Smart Cropping: How FontFinder Isolates the Right Text from Background Noise
A company logo usually contains both a symbol and text. A screenshot might include navigation bars, buttons, and multiple typographic hierarchies. A product photo has decorative elements, photography, and perhaps a dozen fonts competing for attention.
FontFinder's smart cropping step solves a fundamental challenge: finding the text region that the user actually cares about, and cropping to exactly that region.
The Challenge
If we feed a full logo image to our AI model, it has to process the icon, the brand mark, the decorative elements, and the text all at once. The text — the part that contains font information — might occupy only 20% of the image. The rest is noise from the model's perspective.

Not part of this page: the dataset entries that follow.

/-! ### Runs -/

theorem run_succ {s u : State} (h : step s = .next u) (n : Nat) :
    Host.Core.run core (n + 1) s = Host.Core.run core n u := by
  have hcore : core.step s = .next u := h
  simp only [Host.Core.run, hcore]

/-- Outside a hold, periods of CP move the divider only. -/
theorem run_divTicks_outside_hold (n : Nat) {s : State} {rest : List Turn} (hv : validCfg s.cfg = true)
    (hh : s.holding = false) (hs : s.schedule = List.replicate n .divTick ++ rest) :
    ∃ d, Host.Core.run core n s = .next { s with div := d, schedule := rest } := by
  induction n generalizing s with
  | zero =>
    obtain rfl : s.schedule = rest := hs
    exact ⟨s.div, rfl⟩
  | succ n ih =>
    have hs' : s.schedule = .divTick :: (List.replicate n .divTick ++ rest) := hs
    have hstep := step_event hv hs' (by simp)
    rw [State.applyTurn, State.tickDivider_outside_hold
      (s := s.setSchedule (List.replicate n Turn.divTick ++ rest)) hh] at hstep
    obtain ⟨d, hd⟩ := ih (s := { s with
      schedule := List.replicate n .divTick ++ rest, div := dividerTick s.cfg.typ s.div }) hv hh rfl
    exact ⟨d, (run_succ hstep n).trans hd⟩

/-- R212: in a hold, as many periods of CP as it takes until C3 falls end it, and only H has changed. -/
theorem run_divTicks_in_hold (n : Nat) {s : State} {rest : List Turn} (hv : validCfg s.cfg = true)
    (hh : s.holding = true) (hn : periodsToEdge s.cfg.typ s.div.toNat ≤ n)
    (hs : s.schedule = List.replicate n .divTick ++ rest) :
    ∃ d, Host.Core.run core n s =
      .next { s with st := flags s.zFlag s.cFlag s.dFlag false, div := d, schedule := rest } := by
  induction n generalizing s with
  | zero => exact absurd (periodsToEdge_pos s.cfg.typ s.div) (by omega)
  | succ n ih =>
    have hs' : s.schedule = .divTick :: (List.replicate n .divTick ++ rest) := hs
    have hstep := step_event hv hs' (by simp)
    obtain ⟨d, htick | ⟨htick, hlt⟩⟩ := State.tickDivider_in_hold
      (s := s.setSchedule (List.replicate n .divTick ++ rest)) hh
    · rw [State.applyTurn, htick] at hstep
      obtain ⟨d', hrun⟩ := run_divTicks_outside_hold n (s := { s with
        schedule := List.replicate n .divTick ++ rest, div := d
        st := flags s.zFlag s.cFlag s.dFlag false }) hv (State.holding_of_flags _ _ _ _) rfl
      exact ⟨d', (run_succ hstep n).trans hrun⟩
    · rw [State.applyTurn, htick] at hstep
      obtain ⟨d', hrun⟩ := ih (s := { s with
        schedule := List.replicate n .divTick ++ rest, div := d }) hv hh (Nat.le_of_lt_succ (hlt.trans_le hn)) rfl
      exact ⟨d', (run_succ hstep n).trans hrun⟩

/-- R211, R212: with no turn to come the clock ends the hold. -/
theorem run_no_turn_ends_hold (n : Nat) {s : State} (hv : validCfg s.cfg = true) (hs : s.schedule = [])
    (hh : s.holding = true) (hn : periodsToEdge s.cfg.typ s.div.toNat ≤ n) :
    ∃ k u, k ≤ n ∧ Host.Core.run core k s = .next u ∧ u.holding = false := by
  induction n generalizing s with
  | zero => exact absurd (periodsToEdge_pos s.cfg.typ s.div) (by omega)
  | succ n ih =>
    have hstep := step_hold_no_turn hv hs hh
    obtain ⟨d, htick | ⟨htick, hlt⟩⟩ := State.tickDivider_in_hold hh
    · rw [htick] at hstep
      exact ⟨1, _, by omega, run_succ hstep 0, State.holding_of_flags _ _ _ _⟩
    · rw [htick] at hstep
      obtain ⟨k, u, hk, hrun, hu⟩ := ih (s := { s with div := d }) hv hs hh (Nat.le_of_lt_succ (hlt.trans_le hn))
      exact ⟨k + 1, u, by omega, (run_succ hstep k).trans hrun, hu⟩

/-! ### The frame of a turn -/

/-- What a pulse makes of a state, for every property of its two effects. -/
theorem State.pulse_induction {P : State → Prop} {s : State} {f : State → State} (e : PulseEffect)
    (hs : P s) (hd : P s.countDraw) (hf : ∀ u, P u → P (f u)) : P (s.pulse e f) := by
  rcases s.pulse_cases e f with h | h | h | h <;> rw [h]
  · exact hs
  · exact hf s hs
  · exact hf _ hd
  · exact hd

/-- R4, R215: no event changes the mask or the turns to come. -/
theorem State.applyTurn_frame (s : State) (e : Turn) :
    (s.applyTurn e).rom = s.rom ∧ (s.applyTurn e).cfg = s.cfg ∧ (s.applyTurn e).schedule = s.schedule := by
  cases e with
  | core => exact ⟨rfl, rfl, rfl⟩
  | resetPulse low =>
    exact State.pulse_induction (P := fun u => u.rom = s.rom ∧ u.cfg = s.cfg ∧ u.schedule = s.schedule) _
      ⟨rfl, rfl, rfl⟩ ⟨rfl, rfl, rfl⟩ fun _ hu => hu
  | intPulse high low =>
    refine State.pulse_induction (P := fun u => u.rom = s.rom ∧ u.cfg = s.cfg ∧ u.schedule = s.schedule) _
      ⟨rfl, rfl, rfl⟩ ⟨rfl, rfl, rfl⟩ fun u hu => ?_
    rcases u.requestInterrupt_eq with h | h <;> rw [h] <;> exact hu
  | divTick =>
    rw [State.applyTurn, State.tickDivider_eq]
    exact ⟨rfl, rfl, rfl⟩
  | pinChange p => exact ⟨rfl, rfl, rfl⟩

/-- In a hold every turn is taken, the core's by doing nothing. -/
theorem step_turn_in_hold {s : State} {e : Turn} {rest : List Turn} (hv : validCfg s.cfg = true)
    (hs : s.schedule = e :: rest) (hh : s.holding = true) :
    ∃ u, step s = .next u ∧ u.cfg = s.cfg ∧ u.schedule = rest := by
  by_cases he : e = .core
  · subst he
    exact ⟨s.setSchedule rest, (step_core hv hs).trans (coreStep_holding (s := s.setSchedule rest) hh), rfl, rfl⟩
  · obtain ⟨-, hcfg, hsched⟩ := (s.setSchedule rest).applyTurn_frame e
    exact ⟨_, step_event hv hs he, hcfg, hsched⟩

/-- R212, decision D14: after any turns to come the clock ends the hold. -/
theorem run_turns_end_hold (turns : List Turn) {s : State} (hv : validCfg s.cfg = true)
    (hs : s.schedule = turns) (hh : s.holding = true) :
    ∃ n u, n ≤ turns.length + 65536 ∧ Host.Core.run core n s = .next u ∧ u.holding = false := by
  induction turns generalizing s with
  | nil =>
    simpa using run_no_turn_ends_hold 65536 hv hs hh (periodsToEdge_le s.cfg.typ s.div)
  | cons e rest ih =>
    obtain ⟨u, hstep, hcfg, hsched⟩ := step_turn_in_hold hv hs hh
    cases hu : u.holding with
    | false => exact ⟨1, u, by omega, run_succ hstep 0, hu⟩
    | true =>
      obtain ⟨n, v, hn, hrun, hend⟩ := ih (hcfg ▸ hv) hsched hu
      exact ⟨n + 1, v, by rw [List.length_cons]; omega, (run_succ hstep n).trans hrun, hend⟩

end Sys2Proof.Machine

namespace Sys2Proof

open Machine Safety

/-- Settles O26: by its own turn or by the clock, a period of CP resets H exactly where C3 falls. -/
theorem holdEndsOnTrailingEdgeOfC3 : Obligations.HoldEndsOnTrailingEdgeOfC3 := by
  intro s rest c3 hv hs hh hmem
  have hstep : step s = .next (s.setSchedule rest).tickDivider := by
    rcases hs with hs | ⟨hs, rfl⟩
    · exact step_event hv hs (by simp)
    · rw [step_hold_no_turn hv hs hh, ← hs]
      rfl
  obtain rfl := stageBit_c3_of_mem hmem
  refine ⟨_, hstep, ?_⟩
  by_cases hfall : s.c3 = true ∧ stageLevel (dividerTick s.cfg.typ s.div) (c3Stage s.cfg.typ) = false
  · rw [State.tickDivider_of_fall (s := s.setSchedule rest) hh hfall.1 hfall.2]
    exact ⟨rfl, fun _ => rfl, fun hno => absurd hfall hno⟩
  · rw [State.tickDivider_of_no_fall (s := s.setSchedule rest) hfall]
    exact ⟨rfl, fun hyes => absurd hyes hfall, fun _ => rfl⟩

/-- Settles O27: by induction on the periods, and on the turns to come before them. -/
theorem holdEndsWithinOneDividerRound : Obligations.HoldEndsWithinOneDividerRound := by
  intro s hv hh
  refine ⟨fun n rest hn => ?_, run_turns_end_hold s.schedule hv rfl hh⟩
  exact run_divTicks_in_hold n (s := { s with schedule := List.replicate n .divTick ++ rest }) hv hh
    ((periodsToEdge_le s.cfg.typ s.div).trans hn) rfl

/-- Settles O28: the divider counts by its type; H is reset in a hold at most. -/
theorem dividerCountsBasicClock : Obligations.DividerCountsBasicClock := by
  intro s rest hv hs hrange
  have hcount : (dividerTick s.cfg.typ s.div).toNat =
      (s.div.toNat + 1) % (if s.cfg.typ = .typ002 then 50000 else 65536) := by
    split
    next hty =>
      rw [hty]
      exact dividerTick_typ002_of_lt (hrange hty)
    next hty => exact dividerTick_toNat hty s.div
  refine ⟨_, step_event hv hs (by simp), ?_⟩
  rw [State.applyTurn]
  rcases (s.setSchedule rest).tickDivider_cases with h | ⟨hh, h⟩
  · rw [h]
    exact ⟨hcount, rfl, .inl rfl⟩
  · rw [h, State.releaseHold_eq]
    exact ⟨hcount, rfl, .inr ⟨hh, rfl⟩⟩

end Sys2Proof
end

section
/-! PROOFS. What every step keeps: the mask (spec/00_scope.md R4, spec/20_memory.md R65) and the invariant of the
machine. The invariant is kept by each thing a step can be made of: the fetch, an instruction, the
acceptance of an interrupt, a period of CP, and an event of the environment. -/

namespace Sys2Proof.Machine

open Safety

/-! ### The mask -/

/-- R84: a fetch moves PC and IR only. -/
theorem State.fetch_frame {s t : State} {i : Instr} (h : s.fetch = .ok (i, t)) :
    ∃ b p, t = { s with ir := b, pc := p } := by
  obtain ⟨b0, -, ⟨-, -, rfl⟩ | ⟨b1, -, -, -, rfl⟩⟩ := State.fetch_ok h
  · exact ⟨b0, _, rfl⟩
  · exact ⟨b0, _, rfl⟩

theorem coreStep_mask {s t : State} (h : coreStep s = .next t) : t.rom = s.rom ∧ t.cfg = s.cfg := by
  rcases coreStep_next h with ⟨-, rfl⟩ | ⟨-, -, -, rfl⟩ | ⟨-, i, u, hf, he⟩
  · exact ⟨rfl, rfl⟩
  · exact ⟨rfl, rfl⟩
  · obtain ⟨b, p, rfl⟩ := State.fetch_frame hf
    obtain ⟨-, -, -, -, hrom, hcfg⟩ := (exec_after he).frame
    exact ⟨hrom, hcfg⟩

/-! ### The invariant, part by part -/

/-- An update that leaves the memories, the mask and the divider alone keeps the invariant if it keeps the
latch clear in a hold. -/
theorem inv_of_same_memory {s t : State} (hs : Inv s) (hram : t.ram = s.ram) (hrom : t.rom = s.rom)
    (hcfg : t.cfg = s.cfg) (hdiv : t.div = s.div)
    (hlatch : t.holding = true → t.cfg.intInHold = .dropped → t.il = false) : Inv t where
  ramForm := hram ▸ hs.ramForm
  ramOnlyPopulated := by
    rw [hram, hcfg]
    exact hs.ramOnlyPopulated
  romForm := hrom ▸ hs.romForm
  holdDropsRequest := hlatch
  dividerRange := by
    rw [hcfg, hdiv]
    exact hs.dividerRange

theorem inv_setSchedule {s : State} (hs : Inv s) (l : List Turn) : Inv (s.setSchedule l) :=
  inv_of_same_memory hs rfl rfl rfl rfl hs.holdDropsRequest

theorem inv_countDraw {s : State} (hs : Inv s) : Inv s.countDraw :=
  inv_of_same_memory hs rfl rfl rfl rfl hs.holdDropsRequest

theorem inv_fetched {s : State} (hs : Inv s) (b : Byte) (p : ProgAddr) :
    Inv { s with ir := b, pc := p } :=
  inv_of_same_memory hs rfl rfl rfl rfl hs.holdDropsRequest

theorem inv_acceptInterrupt {s : State} (hs : Inv s) : Inv s.acceptInterrupt :=
  inv_of_same_memory hs rfl rfl rfl rfl fun _ _ => rfl

/-- A write to a populated word keeps the canonical form and lists no other address. -/
theorem ramOnlyPopulated_write {cfg : Cfg} {m : List (Nat × Nibble)} {a : DataAddr} {v : Nibble}
    (hm : ∀ c ∈ m, ramPopulated cfg (BitVec.ofNat 8 c.1) = true) (ha : ramPopulated cfg a = true) :
    ∀ c ∈ Memory.write m a v, ramPopulated cfg (BitVec.ofNat 8 c.1) = true := by
  intro c hc
  rcases Memory.mem_write hc with rfl | hc
  · simpa using ha
  · exact hm c hc

/-- R210: an instruction that finds no hold begins one only by clearing the latch. -/
theorem After.latch {s t : State} {w : Writes} (h : After s w t) (hh : s.holding = false)
    (ht : t.holding = true) : t.il = false := by
  rcases h.il_cases with ⟨hsame, -⟩ | hil
  · simp [hsame, hh] at ht
  · rw [hil, if_pos ht]

/-- R60, R64, R210: an instruction keeps the invariant. -/
theorem inv_exec {i : Instr} {s t : State} (hs : Inv s) (hh : s.holding = false)
    (h : exec i s = .next t) : Inv t := by
  have hafter := exec_after h
  obtain ⟨hdiv, -, -, -, hrom, hcfg⟩ := hafter.frame
  have hlatch : t.holding = true → t.cfg.intInHold = .dropped → t.il = false :=
    fun ht _ => hafter.latch hh ht
  rcases hafter.ram_eq_or with hram | ⟨-, hp, v, hram⟩
  · exact inv_of_same_memory hs hram hrom hcfg hdiv hlatch
  · exact {
      ramForm := hram ▸ Memory.wf_write_canonical s.ea v hs.ramForm
      ramOnlyPopulated := by
        rw [hram, hcfg]
        exact ramOnlyPopulated_write hs.ramOnlyPopulated hp
      romForm := hrom ▸ hs.romForm
      holdDropsRequest := hlatch
      dividerRange := by
        rw [hcfg, hdiv]
        exact hs.dividerRange }

theorem inv_coreStep {s t : State} (hs : Inv s) (h : coreStep s = .next t) : Inv t := by
  rcases coreStep_next h with ⟨-, rfl⟩ | ⟨-, -, -, rfl⟩ | ⟨hh, i, u, hf, he⟩
  · exact hs
  · exact inv_acceptInterrupt hs
  · obtain ⟨b, p, rfl⟩ := State.fetch_frame hf
    exact inv_exec (inv_fetched hs b p) hh he

/-- R224: the count of divider (2) of TYP002 stays in its range. -/
theorem divider2_dividerTick_lt {d : BitVec 16} (h : (divider2 d).toNat < 12500) :
    (divider2 (dividerTick .typ002 d)).toNat < 12500 := by
  rw [divider2_toNat] at h ⊢
  rw [dividerTick_typ002_of_lt (by omega)]
  omega
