-- ==== Sys2Proof/Decode.lean ====
section
/-! DEFINITION. The decoder and the encoder of the command port (`30_encoding.md` rule R110), and the fields
SUB and FMT (`10_state.md` rules R21, R24). -/

namespace Sys2Proof

/-- Why a presented value is no command: it does not fit the port (rules R25, R26). -/
inductive DecodeError where
  | valTooLong
  | abufTooLong
  | avTooWide
  | awTooLarge
deriving DecidableEq, Repr

/-- The operation a selector names, with the operand fields presented (rules R110, R112). -/
def selectInstr (opr : BitVec 4) (o : Operands) : Instr :=
  match opr.toFin with
  | 0 => .hexenc o
  | 1 => .hexdec o
  | 2 => .twosc o
  | 3 => .touns o
  | 4 => .brev o
  | 5 => .csum o
  | 6 => .csumchk o
  | 7 => .build o
  | 8 => .parse o
  | 9 => .ping o
  | 10 => .restart o
  | 11 => .read o
  | 12 => .write o
  | 13 => .reserved13 o
  | 14 => .reserved14 o
  | 15 => .reserved15 o
  | ⟨n + 16, h⟩ => absurd h (by omega)

/-- Decode a presented command: reject by name what the port cannot express, else select by OPR. -/
def decode (p : Params) (c : Command) : Except DecodeError Instr :=
  if ¬ c.operands.valFits p then .error .valTooLong
  else if ¬ c.operands.abufFits p then .error .abufTooLong
  else if ¬ c.operands.avFits p then .error .avTooWide
  else if ¬ c.operands.awFits p then .error .awTooLarge
  else .ok (selectInstr c.opr c.operands)

/-- The selector of an operation (rule R21). -/
def Instr.opr : Instr → BitVec 4
  | .hexenc _ => 0
  | .hexdec _ => 1
  | .twosc _ => 2
  | .touns _ => 3
  | .brev _ => 4
  | .csum _ => 5
  | .csumchk _ => 6
  | .build _ => 7
  | .parse _ => 8
  | .ping _ => 9
  | .restart _ => 10
  | .read _ => 11
  | .write _ => 12
  | .reserved13 _ => 13
  | .reserved14 _ => 14
  | .reserved15 _ => 15

/-- The command that presents an operation: the converse of `decode`. -/
def encode (i : Instr) : Command := { opr := i.opr, operands := i.operands }

/-- The command a word of `nbits` bits of the opcode table stands for: OPR in bits 3:0, every operand field zero. -/
def tableCommand (nbits w : Nat) : Command := { opr := BitVec.ofNat 4 (w % 2 ^ nbits), operands := Operands.zero }

/-- The operation the decoder reads from a word of the opcode table, whose selector is its bits 3:0. -/
def decodeTableWord (nbits w : Nat) : Option Instr :=
  if nbits < 4 then none else (decode Config.params (tableCommand nbits w)).toOption

/-- The transaction operation SUB names (rule R21). -/
def Kind.ofSub (sub : BitVec 2) : Kind :=
  match sub.toFin with
  | 0 => .ping
  | 1 => .restart
  | 2 => .read
  | 3 => .write
  | ⟨n + 4, h⟩ => absurd h (by omega)

/-- The transaction operation a latched OPR names, if it names one (rule R21). -/
def Kind.ofOpr (opr : BitVec 4) : Option Kind :=
  if opr = 9 then some .ping
  else if opr = 10 then some .restart
  else if opr = 11 then some .read
  else if opr = 12 then some .write
  else none

/-- The format FMT names; codes 3 and 7 are reserved (rules R24, R111). -/
def Format.ofBits (fmt : BitVec 3) : Option Format :=
  match fmt.toFin with
  | 0 => some { shape := .int, override := false }
  | 1 => some { shape := .bytes, override := false }
  | 2 => some { shape := .string, override := false }
  | 3 => none
  | 4 => some { shape := .int, override := true }
  | 5 => some { shape := .bytes, override := true }
  | 6 => some { shape := .string, override := true }
  | 7 => none
  | ⟨n + 8, h⟩ => absurd h (by omega)

end Sys2Proof
end

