/-- The frame in TXBUF is the one built from the latched command, which passed the acceptance checks (rules R37,
R78, R165). -/
def HeldInv (s : State) : Prop :=
  s.st ≠ .idle → ∃ k f, Kind.ofOpr s.cmd.opr = some k ∧ acceptFailure s.params k s.cmd.operands = none ∧
    build s.params k s.cmd.operands = .ok f ∧ s.frame = some f ∧ s.txLen = f.length

/-- What an OK result of this tag may deliver (rule R28): at most RES_CAP bytes; none with VOID, at least one with INT,
the one byte 0 or 1 with BOOL. -/
structure DeliverableAs (p : Params) (tag : ResTag) (data : Bytes) : Prop where
  fits : data.length ≤ max (2 * p.abufCap) (max (11 + 2 * p.maxLen) p.nDrain)
  void : tag = .void → data = []
  int : tag = .int → data ≠ []
  bool : tag = .bool → data = [0] ∨ data = [1]

/-- The result registers agree among themselves (rules R27 to R29, R282): no value and no failure while there is no
result; a value of its tag and no failure with OK; a failure of the kind its code has and no value with FAIL. -/
structure ResultInv (s : State) : Prop where
  none : s.res.status = .none → s.res = ResultRegs.cleared
  ok : s.res.status = .ok →
    s.res.failKind = .none ∧ s.res.failCode = .noFailure ∧ DeliverableAs s.params s.res.tag s.res.data
  fail : s.res.status = .fail →
    s.res.tag = .void ∧ s.res.data = [] ∧ s.res.failCode ≠ .noFailure ∧ s.res.failKind = failKindOf s.res.failCode

/-- Each latched operand fits its latch (rules R25, R26). -/
structure LatchInv (s : State) : Prop where
  val : s.cmd.operands.val.length ≤ s.params.maxLen
  abuf : s.cmd.operands.abuf.length ≤ s.params.abufCap
  av : s.cmd.operands.av < 2 ^ s.params.twMax
  aw : s.cmd.operands.aw ≤ s.params.twMax

/-- The invariant of the block. -/
structure Inv (s : State) : Prop where
  latched : LatchInv s
  result : ResultInv s
  buffers : BufferInv s
  counters : CounterInv s
  idle : IdleInv s
  busy : BusyInv s
  phase : PhaseInv s
  held : HeldInv s

/-- How many entries of a trace are a request of a given sort. -/
def countRequests (p : Request → Bool) : List Event → Nat
  | [] => 0
  | .request r _ :: rest => countRequests p rest + (if p r then 1 else 0)
  | .delay _ :: rest => countRequests p rest

/-- A ChWrite request with this argument. -/
def isWriteOf (b : Bytes) : Request → Bool
  | .chWrite c => c == b
  | _ => false

/-- A ChOpen request. -/
def isOpen : Request → Bool
  | .chOpen _ _ _ => true
  | _ => false

/-- A ChAvail request. -/
def isAvail : Request → Bool
  | .chAvail => true
  | _ => false

/-- A ChReadByte request. -/
def isRead : Request → Bool
  | .chReadByte => true
  | _ => false

/-- A ChFlushIn request. -/
def isFlush : Request → Bool
  | .chFlushIn => true
  | _ => false

/-- A ChClose request. -/
def isClose : Request → Bool
  | .chClose => true
  | _ => false

/-- `sends` of rule R45: the ChWrite entries whose argument is the built frame. -/
def sends (f : Bytes) (trace : List Event) : Nat := countRequests (isWriteOf f) trace

/-- `cancels` of rule R45: the ChWrite entries whose argument is CANCEL_SEQ. -/
def cancels (p : Params) (trace : List Event) : Nat := countRequests (isWriteOf (cancelBytes p)) trace

/-- The ChAvail requests this attempt may have made (rules R230, R236). -/
def availAllowance (s : State) : Nat :=
  match s.st with
  | .idle => 0
  | .sending => 0
  | .awaitingData => s.pcnt
  | .draining => s.params.nPoll + s.dcnt
  | _ => s.params.nPoll + s.params.nDrain

/-- The ChReadByte requests this attempt may have made (rules R236, R240). -/
def readAllowance (s : State) : Nat :=
  match s.st with
  | .idle => 0
  | .sending => 0
  | .awaitingData => 0
  | .draining => s.dcnt
  | .classifying => s.params.nDrain
  | .noisyRetry => s.params.nDrain
  | _ => s.params.nDrain + 1
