/-- PARSE of a PING reply, whatever FMT and LEN hold: the default PING_PARSE, or, where the block was built with
another, what that function answers (rule R205). That it is an opaque function of the buffer, that it may fail with
every code but 0, also with those that rules R282, R289 and R290 keep to other operations, and that what it answers
beside an OK result of rule R28 and such a failure is TOO_SHORT, are the model's choices, assumption 6. -/
def Obligations.ParsePingReply : Prop :=
  ∀ (s : State) (o : Operands), s.st = .idle → o.sub = 0 →
    (s.params.pingRule = .default → o.abuf = [] → ∃ t, exec (.parse o) s = .next t ∧
      t.fails .malformedReply .tooShort ∧ FailFrame { opr := 8, operands := o } s t) ∧
    (∀ line b, s.params.pingRule = .default → o.abuf = line ++ [b] → b ≠ 0x0A → ∃ t, exec (.parse o) s = .next t ∧
      t.fails .malformedReply .terminator ∧ FailFrame { opr := 8, operands := o } s t) ∧
    (∀ line, s.params.pingRule = .default → o.abuf = line ++ [0x0A] → ∃ t, exec (.parse o) s = .next t ∧
      t.delivers .bytes line ∧ t.csw = false ∧ UnitFrame { opr := 8, operands := o } s t) ∧
    (∀ v, s.params.pingRule = .unknown → Config.pingParse o.abuf = .ok v → DeliverableAs s.params v.tag v.data →
      ∃ t, exec (.parse o) s = .next t ∧ t.delivers v.tag v.data ∧ t.csw = false ∧
        UnitFrame { opr := 8, operands := o } s t) ∧
    (∀ v, s.params.pingRule = .unknown → Config.pingParse o.abuf = .ok v → ¬ DeliverableAs s.params v.tag v.data →
      ∃ t, exec (.parse o) s = .next t ∧ t.fails .malformedReply .tooShort ∧
        FailFrame { opr := 8, operands := o } s t) ∧
    (∀ c, s.params.pingRule = .unknown → Config.pingParse o.abuf = .fail c → ∃ t e, exec (.parse o) s = .next t ∧
      e = (if c = .noFailure then .tooShort else c) ∧ t.fails (failKindOf e) e ∧
      FailFrame { opr := 8, operands := o } s t)

/-- PARSE refuses a RESTART, and a READ or WRITE with a reserved format or a length above MAX_LEN, before it looks at
the buffer (rules R111, R113, R206). -/
def Obligations.ParseAcceptanceFails : Prop :=
  ∀ (s : State) (o : Operands), s.st = .idle →
    (o.sub = 1 → ∃ t, exec (.parse o) s = .next t ∧ t.fails .illegalOperation .operandRange ∧
      FailFrame { opr := 8, operands := o } s t) ∧
    (o.sub = 2 ∨ o.sub = 3 → ¬ fmtNamed o.fmt → ∃ t, exec (.parse o) s = .next t ∧
      t.fails .unsupportedFormat .format ∧ FailFrame { opr := 8, operands := o } s t) ∧
    (o.sub = 2 ∨ o.sub = 3 → fmtNamed o.fmt → s.params.maxLen < o.len → ∃ t, exec (.parse o) s = .next t ∧
      t.fails .illegalOperation .operandRange ∧ FailFrame { opr := 8, operands := o } s t)

/-- The selectors 13, 14 and 15 deliver ILLEGAL_OP; in a state of the invariant the buffers too are as they were
(rule R112). -/
def Obligations.ReservedSelectorsFail : Prop :=
  ∀ (s : State) (o : Operands), s.st = .idle →
    (∃ t, exec (.reserved13 o) s = .next t ∧ t.fails .illegalOperation .illegalOp ∧
      FailFrame { opr := 13, operands := o } s t ∧ (Inv s → SameTx s t ∧ SameRx s t)) ∧
    (∃ t, exec (.reserved14 o) s = .next t ∧ t.fails .illegalOperation .illegalOp ∧
      FailFrame { opr := 14, operands := o } s t ∧ (Inv s → SameTx s t ∧ SameRx s t)) ∧
    (∃ t, exec (.reserved15 o) s = .next t ∧ t.fails .illegalOperation .illegalOp ∧
      FailFrame { opr := 15, operands := o } s t ∧ (Inv s → SameTx s t ∧ SameRx s t))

Step 1: Morphological Dilation
Individual characters are separated by small gaps. The letter 'H' consists of two vertical strokes and a crossbar — three distinct components. A word like "FontFinder" has many separate connected components (one per letter, approximately).
We use morphological dilation with a horizontal structuring element to connect nearby components into unified text blobs. The kernel width is tuned to connect characters within the same word while not connecting words from different text lines.
Step 2: Contour Detection
After dilation, we run OpenCV's contour detection to find all connected regions in the binarised image. We filter contours by aspect ratio and area — text blocks have characteristic proportions that distinguish them from icons, decorative elements, and noise artifacts.
Step 3: Bounding Box Selection
From the filtered contours, we compute bounding boxes and score them based on:
- Area — larger text regions are preferred
- Aspect ratio — text is typically wider than tall
- Edge density — text has high edge density (many character strokes)
- Position — central regions are preferred over edge regions
Step 4: Padding and Letterboxing
After cropping to the text bounding box, we add a small padding margin (10% of each dimension) to ensure no character strokes are cut off. Then we resize to our model's input dimensions (224×224) using letterbox scaling — adding white borders rather than distorting the aspect ratio.
Manual Override: The Crop Tool
Automatic cropping works for most images, but some logos and designs are complex enough to fool our algorithm. That's why FontFinder also gives users a manual crop tool — draw a box around exactly the text you want identified, and that region goes directly to the model, bypassing the automatic cropping entirely.